> **Exercise details**
Would you please return the lines of the entries below starting at the line that has "let deferred := decide" and ending at the line that has "s with overload", both included, exactly as they are?
---------------
/-- AFE_SAMPLE_BLOCK (R110, R111): characters 1 to 133 of a sample block, with the marks of the demodulator. -/
def Dev.afeSampleBlock (d : Dev) (p : Nat) (chars : Bytes) (marks : List (Nat × PlcMark)) : Dev :=
  if !d.isPlc p then d
  else if crcAfe (slice chars 0 131) != u chars 131 2 then
    ((d.plcBadCrc p).onPlc p fun s => { s with seq := s.seq.map fun q => (q + 1) % 4 }).plcMissing p 1 marks
  else
    let tagA := u chars 1 1
    let q := bitsOf tagA 7 6
    let gap := match (d.plcSt p).seq with
      | some l => (q + 3 - l) % 4
      | none => 0
    let d := d.onPlc p fun s => { s with seq := some q }
    if gap != 0 then
      (((d.bump Reg.PLC_LINKERR.SEQ 1 p).raisePort Stk.PLC.LINK_CRC p).plcMissing p gap []).plcMissing p 1 marks
    else
    let d := if bitOf tagA 5 then d.onPlc p fun s => { s with idx := 0 } else d
    let d := if bitOf tagA 4 && d.on Reg.PLC_STAT.IN_FRAME p then d.onPlc p fun s => s.overloaded s.idx else d
    (d.plcSamples p (blockSamples chars) marks).agcStep p

/-- ADC samples in 20 µs (R115). -/
def deferSamples : Nat := 120

/-- PLC_OVERLOAD (R115): an overload inside a frame forces a step down of 2 codes at the next symbol boundary, at sample index
`b1`, or at the one after it, `b2`, where the first is less than 20 µs after the detection; the third in one frame abandons it.
Symbols that have ended since the detection are erasures already. -/
def Dev.plcOverload (d : Dev) (p b1 b2 : Nat) : Dev :=
  let s := d.plcSt p
  if !d.isPlc p || !s.overload || !d.on Reg.PLC_STAT.IN_FRAME p then d else
  let deferred := decide ((b1 + 2 ^ 32 - s.detAt) % 2 ^ 32 < deferSamples)
  let d := (d.bump Reg.PLC_ERASE.FORCED 1 p).raisePort Stk.PLC.FORCED_STEP p
  let d := d.afeCommand p cmdGAIN (if deferred then b2 else b1) (d.rd Reg.PLC_STAT.GAIN p - 2)
  let d := d.onPlc p fun s =>
    { s with overload := false, ended := 0, run := 0, forced := s.forced + 1, eraseLeft := (if deferred then 3 else 2) - s.ended }
  if s.forced + 1 ≥ 3 then d.plcAbort p else d

/-- AFE_LOCK_LOSS (R111): lock is lost on pair A, or at the AFE. -/
def Dev.afeLockLoss (d : Dev) (p : Nat) (atAfe : Bool) : Dev :=
  if !d.isPlc p then d else
  let d := (d.plcAbort p).raisePort Stk.PLC.LOCK_LOST p
  let d := d.wr Reg.PLC_STAT.TXON 0 p
  if atAfe then d else
  ((d.wr Reg.PLC_STAT.RX_LOCK 0 p).wr Reg.FP_STAT.LINK 2 p).onPort p fun s => { s with charLock := false }

/-! ### Zero crossings and neighbour phase (R118, R119) -/

/-- The least and greatest accepted mains periods in ADC samples: 15.38 ms and 22.22 ms. -/
def zcMin : Nat := 92280
def zcMax : Nat := 133320

/-- Crossings that are remembered: as many as a frame can span. -/
def zcKept : Nat := 64

/-- AFE_STATUS_BLOCK (R110, R118): characters 1 to 9 of a status block report a rising zero crossing. DESIGN CHOICE (log entry
226): a crossing that comes too late is ignored as the end of a period, and the next period is measured from it. -/
def Dev.afeStatusBlock (d : Dev) (p : Nat) (chars : Bytes) : Dev :=
  if !d.isPlc p then d
  else if crcAfe (slice chars 0 7) != u chars 7 2 then d.plcBadCrc p
  else
    let x := u chars 1 4
    let d := d.onPlc p fun s => { s with temp := sgn 16 (u chars 5 2) }
    match (d.plcSt p).zcs.head? with
    | none => d.onPlc p fun s => { s with zcs := [x] }
    | some l =>
      let per := (x + 2 ^ 32 - l) % 2 ^ 32
      if zcMin ≤ per && per ≤ zcMax then
        d.onPlc p fun s => { s with zcs := (x :: s.zcs).take zcKept, zcPeriod := per, zcNeed := s.zcNeed - 1 }
      else
        (d.onPlc p fun s => { s with zcNeed := 4, zcs := if per < zcMin then s.zcs else [x] }).raisePort Stk.PLC.ZC_BAD p

/-- The sector whose centre an offset in 1/256 of a period lies within 15° of (R119). -/
def sectorOf (off : Nat) : Option Nat :=
  ((List.range 6).find? fun k => decide ((3 * off + 800 - 128 * k) % 768 ≤ 64)).map fun k => k + 1

/-- An offset updates a neighbour's PHASE (R119). -/
def NeighPhase.take (n : NeighPhase) (off : Nat) : NeighPhase :=
  let k := (sectorOf off).getD 0
  let run := if k = 0 then 0 else if n.runSector = k then min 15 (n.run + 1) else 1
  let since := n.since + 1
  { sector := if run ≥ 8 then k else if since ≥ 32 then 7 else n.sector
    offset := off
    run
    runSector := k
    since := if run ≥ 8 || since ≥ 32 then 0 else since }

/-- The PHASE word (R119). -/
def NeighPhase.word (n : NeighPhase) : Nat := n.sector % 8 + 2 ^ 3 * (n.offset % 256) + 2 ^ 11 * (n.run % 16)

/-- The last crossing that is not after a sample index. -/
def PlcSt.zcBefore (s : PlcSt) (start : Nat) : Option Nat := s.zcs.find? fun x => decide ((start + 2 ^ 32 - x) % 2 ^ 32 < 2 ^ 31)

/-- NEIGHBOUR_PHASE (R118): the sender's stated delay gives an offset. `start` is the sample index of the frame's start,
`delay` the sender's delay in ADC samples. -/
def Dev.neighbourPhase (d : Dev) (p sender start delay : Nat) : Dev :=
  let s := d.plcSt p
  match s.zcBefore start with
  | none => d
  | some l =>
    if s.zcPeriod = 0 || s.zcNeed > 0 || d.cfg.plcStd p != 0 then d else
    let own := (start + 2 ^ 32 - l) % 2 ^ 32
    let off := (own + s.zcPeriod - delay % s.zcPeriod) % s.zcPeriod * 256 / s.zcPeriod
    d.onPlc p fun s => { s with neigh := SMap.upd (fun _ => {}) s.neigh sender fun n => n.take off }

/-! ### The receive queue and joins (R116, R117) -/

/-- Frames and bytes that a receive queue holds. -/
def rxqCap : Nat := 8
def rxqBytes : Nat := 16384

/-- Is there room in a port's receive queue for a frame? -/
def Dev.rxqRoom (d : Dev) (p len : Nat) : Bool :=
  let q := (d.port p).rxq
  q.length < rxqCap && (q.map List.length).foldl (· + ·) 0 + len ≤ rxqBytes

/-- Put a frame into a port's receive queue. -/
def Dev.rxqPut (d : Dev) (p : Nat) (bs : Bytes) : Dev := d.onPort p fun s => { s with rxq := s.rxq ++ [bs] }

/-- PLC_FRAME_RX (R116, R119): a MAC frame with good FCS enters the receive queue, or is discarded. `zc` gives the frame's
start and the sender's delay, where the sender states one. -/
def Dev.plcFrameRx (d : Dev) (p sender : Nat) (frame : Bytes) (zc : Option (Nat × Nat)) : Dev :=
  if !d.isPlc p then d else
  let d := d.count Reg.PLC_RXCNT.FRAMES 1 p
  let d := match zc with
    | some (start, delay) => d.neighbourPhase p sender start delay
    | none => d
  if d.rxqRoom p frame.length then d.rxqPut p frame
  else (d.bump Reg.PLC_RXQ_DROP.QFULL 1 p).raisePort Stk.PLC.QFULL p

/-- The joins that a port has answered in the last 100 ticks. -/
def Dev.recentJoins (d : Dev) (p : Nat) : List Nat := (d.plcSt p).joins.filter fun j => d.time.tick < j + 100

/-- Is a join request deferred: beyond JOIN_RATE over the last 100 ticks, or during a pool hold (R117, R167)? -/
def Dev.joinDeferred (d : Dev) (p : Nat) : Bool :=
  d.on Reg.ING_STAT.HOLD || decide (d.cfg.plcJoinRate p ≤ (d.recentJoins p).length)

/-! ### Triggers (R79, R113) -/

/-- SAMPLE_SYNC (R113): K28.7 is sent, by the side that drives pair B (R112), and the decimation filter is reset. -/
def Dev.sampleSync (d : Dev) (p : Nat) : Dev :=
  if !d.isPlc p then d else
  let d := if d.granted then d.emit (.sampleSync p) else d
  (d.wr Reg.PLC_STAT.SYNCED 1 p).onPlc p fun s =>
    { s with phase := 0, hist := [], settle := 48, guardLeft := 0, zcs := [] }

/-- A trigger acts. -/
def Dev.trigAct (d : Dev) (i : Nat) : Dev :=
  let g := d.rd Reg.TRIG_CTL.GROUP i
  if d.on Reg.TRIG_CTL.ACTION i then
    match d.cfg.houseMbxs.head? with
    | some m => d.ringBit m (g % 32)
    | none => d
  else (List.range 16).foldl (fun d j => d.sampleSync (16 * g + j)) d

/-- TRIG_FIRE (R79): trigger `i` fires at the boundary that opens its target tick, and rearms under PERIOD. -/
def Dev.trigFire (d : Dev) (i : Nat) : Dev :=
  match SMap.find d.time.trigT i with
  | none => d
  | some T =>
    if d.time.tick < T then d else
    let d := d.trigAct i
    let per := d.rd Reg.TRIG_CTL.PERIOD i
    if per = 0 then { d with time := { d.time with trigT := d.time.trigT.erase i } }.wr Reg.TRIG_CTL.ARM 0 i
    else ({ d with time := { d.time with trigT := d.time.trigT.put i (T + per) } } : Dev).wr Reg.TRIG_TICK.TICK (T + per) i
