/-- The deltas between two present entries, for the quantities of a list. Those of D ≥ 2^31 are tested at the upper end (R220); where
nothing lies between, the one delta is that of R188, and it is tested whatever its size, as on a first placement (R23). -/
def interpAdd (c : LCtx) (a b : Nat) (va vb : List Nat) (qs : List Nat) : LCtx :=
  let n := b - a
  (List.range n).foldl (fun c i0 =>
    let i := i0 + 1
    let k := a + i
    match c.ent k, c.below k with
    | some e, some lo =>
      let am := allQ.map fun q =>
        if qs.contains q then share (deltaOf va vb q) n i else (e.added.getD q 0).toNat
      let big := if i = n then qs.filter fun q => n = 1 || neg ≤ deltaOf va vb q else []
      let t := c.test k am big
      let c := t.1.addDelta k (ints t.2)
      if e.real && lo.real && !e.bridge then c.after k t.2 qs else c
    | _, _ => c) c

/-- Interpolation between present entries `a` and `b` (R220). -/
def interpolate (c : LCtx) (a b : Nat) (qs : List Nat) : LCtx :=
  match c.ent a, c.ent b with
  | some ea, some eb => (c.interpVals a b ea.v eb.v qs).interpAdd a b ea.v eb.v qs
  | _, _ => c

/-- A bridge delta from a value `lo` to entry `k` (R221). -/
def bridgeTo (c : LCtx) (lo : List Nat) (k : Nat) : LCtx :=
  match c.ent k with
  | none => c
  | some e =>
    let t := c.test k (allQ.map (deltaOf lo e.v)) allQ
    ((t.1.count 10).sticky Stk.VEE.BRIDGE).addDelta k (ints t.2) true

/-! ### Editing (R222) -/

/-- The lowest interval of the ring. -/
def ringLow (c : LCtx) : Nat := match c.l.ringTop with
  | some t => t + 1 - ringLen
  | none => 0

/-- The nearest REAL entry below `k` within the ring, if every entry between is estimated. -/
def realBelow (c : LCtx) (k : Nat) : Nat → Option Nat
  | 0 => none
  | f + 1 =>
    if k ≤ c.ringLow then none else
    match c.ent (k - 1) with
    | some e => if e.real then some (k - 1) else realBelow c (k - 1) f
    | none => none

/-- The nearest REAL entry above `k`, if every entry between is estimated. -/
def realAbove (c : LCtx) (k : Nat) : Nat → Option Nat
  | 0 => none
  | f + 1 =>
    match c.ent (k + 1) with
    | some e => if e.real then some (k + 1) else realAbove c (k + 1) f
    | none => none

/-- Shift the run of estimated entries from `k` up to the first entry that is not, by a difference per quantity. -/
def shiftUp (c : LCtx) (k : Nat) (old new : List Nat) : Nat → LCtx
  | 0 => c
  | f + 1 =>
    match c.ent k with
    | some e =>
      if e.est then
        shiftUp (c.putEnt k { e with v := allQ.map fun q => (nthN e.v q + deltaOf old new q) % 2 ^ 32 }) (k + 1) old new f
      else c
    | none => c

/-- A real value has been put at `k`, whose values were `old`: the estimates around it are redrawn for the quantities of a
list (R184, R222). -/
def edit (c : LCtx) (k : Nat) (old : List Nat) (qs : List Nat) : LCtx :=
  let c := match c.realBelow k ringLen with
    | some j => c.interpolate j k qs
    | none => if (c.below k).isSome then c.interpolate (k - 1) k qs else c
  match c.realAbove k ringLen with
  | some j => c.interpolate k j qs
  | none => match c.ent k with
    | some e => c.shiftUp (k + 1) old e.v ringLen
    | none => c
---------------
> **Completed task**
  let deferred := decide ((b1 + 2 ^ 32 - s.detAt) % 2 ^ 32 < deferSamples)
  let d := (d.bump Reg.PLC_ERASE.FORCED 1 p).raisePort Stk.PLC.FORCED_STEP p
  let d := d.afeCommand p cmdGAIN (if deferred then b2 else b1) (d.rd Reg.PLC_STAT.GAIN p - 2)
  let d := d.onPlc p fun s =>
    { s with overload := false, ended := 0, run := 0, forced := s.forced + 1, eraseLeft := (if deferred then 3 else 2) - s.ended }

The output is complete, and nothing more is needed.